▶ **Assigned task**
Only the lines below, from the one with "m.listsHere := rfl" through the one with "m.ctrlSeen := rfl", are to be written out, exactly.

Stored items from a collection:
@[simp] theorem setQueues_gradeE (c : CoreId) (v : QueueState) : (setQueues m c v).gradeE = m.gradeE := rfl
@[simp] theorem setQueues_steppingB1 (c : CoreId) (v : QueueState) : (setQueues m c v).steppingB1 = m.steppingB1 := rfl
@[simp] theorem setQueues_now (c : CoreId) (v : QueueState) : (setQueues m c v).now = m.now := rfl
@[simp] theorem setQueues_htcOffset (c : CoreId) (v : QueueState) : (setQueues m c v).htcOffset = m.htcOffset := rfl
@[simp] theorem setQueues_fresh (c : CoreId) (v : QueueState) : (setQueues m c v).fresh = m.fresh := rfl
@[simp] theorem setQueues_mode (c : CoreId) (v : QueueState) : (setQueues m c v).mode = m.mode := rfl
@[simp] theorem setQueues_threads (c : CoreId) (v : QueueState) : (setQueues m c v).threads = m.threads := rfl
@[simp] theorem setQueues_rows (c : CoreId) (v : QueueState) : (setQueues m c v).rows = m.rows := rfl
@[simp] theorem setQueues_dunes (c : CoreId) (v : QueueState) : (setQueues m c v).dunes = m.dunes := rfl
@[simp] theorem setQueues_islands (c : CoreId) (v : QueueState) : (setQueues m c v).islands = m.islands := rfl
@[simp] theorem setQueues_offsets (c : CoreId) (v : QueueState) : (setQueues m c v).offsets = m.offsets := rfl
@[simp] theorem setQueues_sram (c : CoreId) (v : QueueState) : (setQueues m c v).sram = m.sram := rfl
@[simp] theorem setQueues_hbm (c : CoreId) (v : QueueState) : (setQueues m c v).hbm = m.hbm := rfl
@[simp] theorem setQueues_hbmPatch (c : CoreId) (v : QueueState) : (setQueues m c v).hbmPatch = m.hbmPatch := rfl
@[simp] theorem setQueues_istore (c : CoreId) (v : QueueState) : (setQueues m c v).istore = m.istore := rfl
@[simp] theorem setQueues_landings (c : CoreId) (v : QueueState) : (setQueues m c v).landings = m.landings := rfl
@[simp] theorem setQueues_loads (c : CoreId) (v : QueueState) : (setQueues m c v).loads = m.loads := rfl
@[simp] theorem setQueues_bankServed (c : CoreId) (v : QueueState) : (setQueues m c v).bankServed = m.bankServed := rfl
@[simp] theorem setQueues_packets (c : CoreId) (v : QueueState) : (setQueues m c v).packets = m.packets := rfl
@[simp] theorem setQueues_flits (c : CoreId) (v : QueueState) : (setQueues m c v).flits = m.flits := rfl
@[simp] theorem setQueues_holders (c : CoreId) (v : QueueState) : (setQueues m c v).holders = m.holders := rfl
@[simp] theorem setQueues_turns (c : CoreId) (v : QueueState) : (setQueues m c v).turns = m.turns := rfl
@[simp] theorem setQueues_lastSent (c : CoreId) (v : QueueState) : (setQueues m c v).lastSent = m.lastSent := rfl
@[simp] theorem setQueues_tc3Sent (c : CoreId) (v : QueueState) : (setQueues m c v).tc3Sent = m.tc3Sent := rfl
@[simp] theorem setQueues_bridgeSent (c : CoreId) (v : QueueState) : (setQueues m c v).bridgeSent = m.bridgeSent := rfl
@[simp] theorem setQueues_arrivals (c : CoreId) (v : QueueState) : (setQueues m c v).arrivals = m.arrivals := rfl
@[simp] theorem setQueues_fabricAt (c : CoreId) (v : QueueState) : (setQueues m c v).fabricAt = m.fabricAt := rfl
@[simp] theorem setQueues_avoided (c : CoreId) (v : QueueState) : (setQueues m c v).avoided = m.avoided := rfl
@[simp] theorem setQueues_golden (c : CoreId) (v : QueueState) : (setQueues m c v).golden = m.golden := rfl
@[simp] theorem setQueues_staging (c : CoreId) (v : QueueState) : (setQueues m c v).staging = m.staging := rfl
@[simp] theorem setQueues_selftest (c : CoreId) (v : QueueState) : (setQueues m c v).selftest = m.selftest := rfl
@[simp] theorem setQueues_warming (c : CoreId) (v : QueueState) : (setQueues m c v).warming = m.warming := rfl
@[simp] theorem setQueues_coeffFrom (c : CoreId) (v : QueueState) : (setQueues m c v).coeffFrom = m.coeffFrom := rfl
@[simp] theorem setQueues_coeffTest (c : CoreId) (v : QueueState) : (setQueues m c v).coeffTest = m.coeffTest := rfl
@[simp] theorem setQueues_baskFired (c : CoreId) (v : QueueState) : (setQueues m c v).baskFired = m.baskFired := rfl
@[simp] theorem setQueues_baskSince (c : CoreId) (v : QueueState) : (setQueues m c v).baskSince = m.baskSince := rfl
@[simp] theorem setQueues_hardWaiting (c : CoreId) (v : QueueState) : (setQueues m c v).hardWaiting = m.hardWaiting := rfl
@[simp] theorem setQueues_hardAt (c : CoreId) (v : QueueState) : (setQueues m c v).hardAt = m.hardAt := rfl
@[simp] theorem setQueues_unitRegs (c : CoreId) (v : QueueState) : (setQueues m c v).unitRegs = m.unitRegs := rfl
@[simp] theorem setQueues_ctlLanes (c : CoreId) (v : QueueState) : (setQueues m c v).ctlLanes = m.ctlLanes := rfl
@[simp] theorem setQueues_ctrl (c : CoreId) (v : QueueState) : (setQueues m c v).ctrl = m.ctrl := rfl
@[simp] theorem setQueues_tablesStale (c : CoreId) (v : QueueState) : (setQueues m c v).tablesStale = m.tablesStale := rfl
@[simp] theorem setQueues_hbmServed (c : CoreId) (v : QueueState) : (setQueues m c v).hbmServed = m.hbmServed := rfl
@[simp] theorem setQueues_hbmMoved (c : CoreId) (v : QueueState) : (setQueues m c v).hbmMoved = m.hbmMoved := rfl
@[simp] theorem setQueues_hbmWindow (c : CoreId) (v : QueueState) : (setQueues m c v).hbmWindow = m.hbmWindow := rfl
@[simp] theorem setQueues_imbalancePost (c : CoreId) (v : QueueState) : (setQueues m c v).imbalancePost = m.imbalancePost := rfl
@[simp] theorem setQueues_moduleKey (c : CoreId) (v : QueueState) : (setQueues m c v).moduleKey = m.moduleKey := rfl
@[simp] theorem setQueues_od (c : CoreId) (v : QueueState) : (setQueues m c v).od = m.od := rfl
@[simp] theorem setQueues_waitingB (c : CoreId) (v : QueueState) : (setQueues m c v).waitingB = m.waitingB := rfl
@[simp] theorem setQueues_nvQueue (c : CoreId) (v : QueueState) : (setQueues m c v).nvQueue = m.nvQueue := rfl
@[simp] theorem setQueues_answers (c : CoreId) (v : QueueState) : (setQueues m c v).answers = m.answers := rfl
@[simp] theorem setQueues_odAsked (c : CoreId) (v : QueueState) : (setQueues m c v).odAsked = m.odAsked := rfl
@[simp] theorem setQueues_job (c : CoreId) (v : QueueState) : (setQueues m c v).job = m.job := rfl
@[simp] theorem setQueues_repl (c : CoreId) (v : QueueState) : (setQueues m c v).repl = m.repl := rfl
@[simp] theorem setQueues_restart (c : CoreId) (v : QueueState) : (setQueues m c v).restart = m.restart := rfl
@[simp] theorem setQueues_restartTimes (c : CoreId) (v : QueueState) : (setQueues m c v).restartTimes = m.restartTimes := rfl
@[simp] theorem setQueues_unloading (c : CoreId) (v : QueueState) : (setQueues m c v).unloading = m.unloading := rfl
@[simp] theorem setQueues_draining (c : CoreId) (v : QueueState) : (setQueues m c v).draining = m.draining := rfl
@[simp] theorem setQueues_drainSince (c : CoreId) (v : QueueState) : (setQueues m c v).drainSince = m.drainSince := rfl
@[simp] theorem setQueues_ctxs (c : CoreId) (v : QueueState) : (setQueues m c v).ctxs = m.ctxs := rfl
@[simp] theorem setQueues_passes (c : CoreId) (v : QueueState) : (setQueues m c v).passes = m.passes := rfl
@[simp] theorem setQueues_chains (c : CoreId) (v : QueueState) : (setQueues m c v).chains = m.chains := rfl
@[simp] theorem setQueues_ledger (c : CoreId) (v : QueueState) : (setQueues m c v).ledger = m.ledger := rfl
@[simp] theorem setQueues_entries (c : CoreId) (v : QueueState) : (setQueues m c v).entries = m.entries := rfl
@[simp] theorem setQueues_lastEntryFix (c : CoreId) (v : QueueState) : (setQueues m c v).lastEntryFix = m.lastEntryFix := rfl
@[simp] theorem setQueues_listsHere (c : CoreId) (v : QueueState) : (setQueues m c v).listsHere = m.listsHere := rfl
@[simp] theorem setQueues_driftGroup (c : CoreId) (v : QueueState) : (setQueues m c v).driftGroup = m.driftGroup := rfl
@[simp] theorem setQueues_driftSince (c : CoreId) (v : QueueState) : (setQueues m c v).driftSince = m.driftSince := rfl
@[simp] theorem setQueues_orderCount (c : CoreId) (v : QueueState) : (setQueues m c v).orderCount = m.orderCount := rfl
@[simp] theorem setQueues_p1Waited (c : CoreId) (v : QueueState) : (setQueues m c v).p1Waited = m.p1Waited := rfl
@[simp] theorem setQueues_fns (c : CoreId) (v : QueueState) : (setQueues m c v).fns = m.fns := rfl
@[simp] theorem setQueues_intake (c : CoreId) (v : QueueState) : (setQueues m c v).intake = m.intake := rfl
@[simp] theorem setQueues_adapters (c : CoreId) (v : QueueState) : (setQueues m c v).adapters = m.adapters := rfl
@[simp] theorem setQueues_adapterWait (c : CoreId) (v : QueueState) : (setQueues m c v).adapterWait = m.adapterWait := rfl
@[simp] theorem setQueues_port (c : CoreId) (v : QueueState) : (setQueues m c v).port = m.port := rfl
@[simp] theorem setQueues_imageRetries (c : CoreId) (v : QueueState) : (setQueues m c v).imageRetries = m.imageRetries := rfl
@[simp] theorem setQueues_bar0 (c : CoreId) (v : QueueState) : (setQueues m c v).bar0 = m.bar0 := rfl
@[simp] theorem setQueues_bundles (c : CoreId) (v : QueueState) : (setQueues m c v).bundles = m.bundles := rfl
@[simp] theorem setQueues_slotRuns (c : CoreId) (v : QueueState) : (setQueues m c v).slotRuns = m.slotRuns := rfl
@[simp] theorem setQueues_ctrlSeen (c : CoreId) (v : QueueState) : (setQueues m c v).ctrlSeen = m.ctrlSeen := rfl
@[simp] theorem setQueues_ctrlSeq (c : CoreId) (v : QueueState) : (setQueues m c v).ctrlSeq = m.ctrlSeq := rfl
@[simp] theorem setQueues_timeParent (c : CoreId) (v : QueueState) : (setQueues m c v).timeParent = m.timeParent := rfl
@[simp] theorem setQueues_ptpHeard (c : CoreId) (v : QueueState) : (setQueues m c v).ptpHeard = m.ptpHeard := rfl
@[simp] theorem setQueues_pendingStep (c : CoreId) (v : QueueState) : (setQueues m c v).pendingStep = m.pendingStep := rfl
@[simp] theorem setQueues_injections (c : CoreId) (v : QueueState) : (setQueues m c v).injections = m.injections := rfl
@[simp] theorem setQueues_provocations (c : CoreId) (v : QueueState) : (setQueues m c v).provocations = m.provocations := rfl
@[simp] theorem setQueues_power (c : CoreId) (v : QueueState) : (setQueues m c v).power = m.power := rfl
@[simp] theorem setQueues_fallback (c : CoreId) (v : QueueState) : (setQueues m c v).fallback = m.fallback := rfl
@[simp] theorem setQueues_events (c : CoreId) (v : QueueState) : (setQueues m c v).events = m.events := rfl
@[simp] theorem setQueues_raised (c : CoreId) (v : QueueState) : (setQueues m c v).raised = m.raised := rfl
@[simp] theorem setQueues_sheet (c : CoreId) (v : QueueState) : (setQueues m c v).sheet = m.sheet := rfl
@[simp] theorem setQueues_sheetWriting (c : CoreId) (v : QueueState) : (setQueues m c v).sheetWriting = m.sheetWriting := rfl
@[simp] theorem setQueues_sheetCut (c : CoreId) (v : QueueState) : (setQueues m c v).sheetCut = m.sheetCut := rfl
@[simp] theorem setQueues_thumbnail (c : CoreId) (v : QueueState) : (setQueues m c v).thumbnail = m.thumbnail := rfl
@[simp] theorem setQueues_flashThumb (c : CoreId) (v : QueueState) : (setQueues m c v).flashThumb = m.flashThumb := rfl
@[simp] theorem setQueues_sec (c : CoreId) (v : QueueState) : (setQueues m c v).sec = m.sec := rfl
@[simp] theorem setQueues_sessions (c : CoreId) (v : QueueState) : (setQueues m c v).sessions = m.sessions := rfl
@[simp] theorem setQueues_badSites (c : CoreId) (v : QueueState) : (setQueues m c v).badSites = m.badSites := rfl
@[simp] theorem setQueues_badCores (c : CoreId) (v : QueueState) : (setQueues m c v).badCores = m.badCores := rfl
@[simp] theorem setQueues_badDunes (c : CoreId) (v : QueueState) : (setQueues m c v).badDunes = m.badDunes := rfl
@[simp] theorem setQueues_selftestDunes (c : CoreId) (v : QueueState) : (setQueues m c v).selftestDunes = m.selftestDunes := rfl
@[simp] theorem setQueues_retirement (c : CoreId) (v : QueueState) : (setQueues m c v).retirement = m.retirement := rfl
@[simp] theorem setQueues_out (c : CoreId) (v : QueueState) : (setQueues m c v).out = m.out := rfl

▶ **Task answer**
@[simp] theorem setQueues_listsHere (c : CoreId) (v : QueueState) : (setQueues m c v).listsHere = m.listsHere := rfl
@[simp] theorem setQueues_driftGroup (c : CoreId) (v : QueueState) : (setQueues m c v).driftGroup = m.driftGroup := rfl
@[simp] theorem setQueues_driftSince (c : CoreId) (v : QueueState) : (setQueues m c v).driftSince = m.driftSince := rfl
@[simp] theorem setQueues_orderCount (c : CoreId) (v : QueueState) : (setQueues m c v).orderCount = m.orderCount := rfl
@[simp] theorem setQueues_p1Waited (c : CoreId) (v : QueueState) : (setQueues m c v).p1Waited = m.p1Waited := rfl
@[simp] theorem setQueues_fns (c : CoreId) (v : QueueState) : (setQueues m c v).fns = m.fns := rfl
@[simp] theorem setQueues_intake (c : CoreId) (v : QueueState) : (setQueues m c v).intake = m.intake := rfl
@[simp] theorem setQueues_adapters (c : CoreId) (v : QueueState) : (setQueues m c v).adapters = m.adapters := rfl
@[simp] theorem setQueues_adapterWait (c : CoreId) (v : QueueState) : (setQueues m c v).adapterWait = m.adapterWait := rfl
@[simp] theorem setQueues_port (c : CoreId) (v : QueueState) : (setQueues m c v).port = m.port := rfl
@[simp] theorem setQueues_imageRetries (c : CoreId) (v : QueueState) : (setQueues m c v).imageRetries = m.imageRetries := rfl
@[simp] theorem setQueues_bar0 (c : CoreId) (v : QueueState) : (setQueues m c v).bar0 = m.bar0 := rfl
@[simp] theorem setQueues_bundles (c : CoreId) (v : QueueState) : (setQueues m c v).bundles = m.bundles := rfl
@[simp] theorem setQueues_slotRuns (c : CoreId) (v : QueueState) : (setQueues m c v).slotRuns = m.slotRuns := rfl
@[simp] theorem setQueues_ctrlSeen (c : CoreId) (v : QueueState) : (setQueues m c v).ctrlSeen = m.ctrlSeen := rfl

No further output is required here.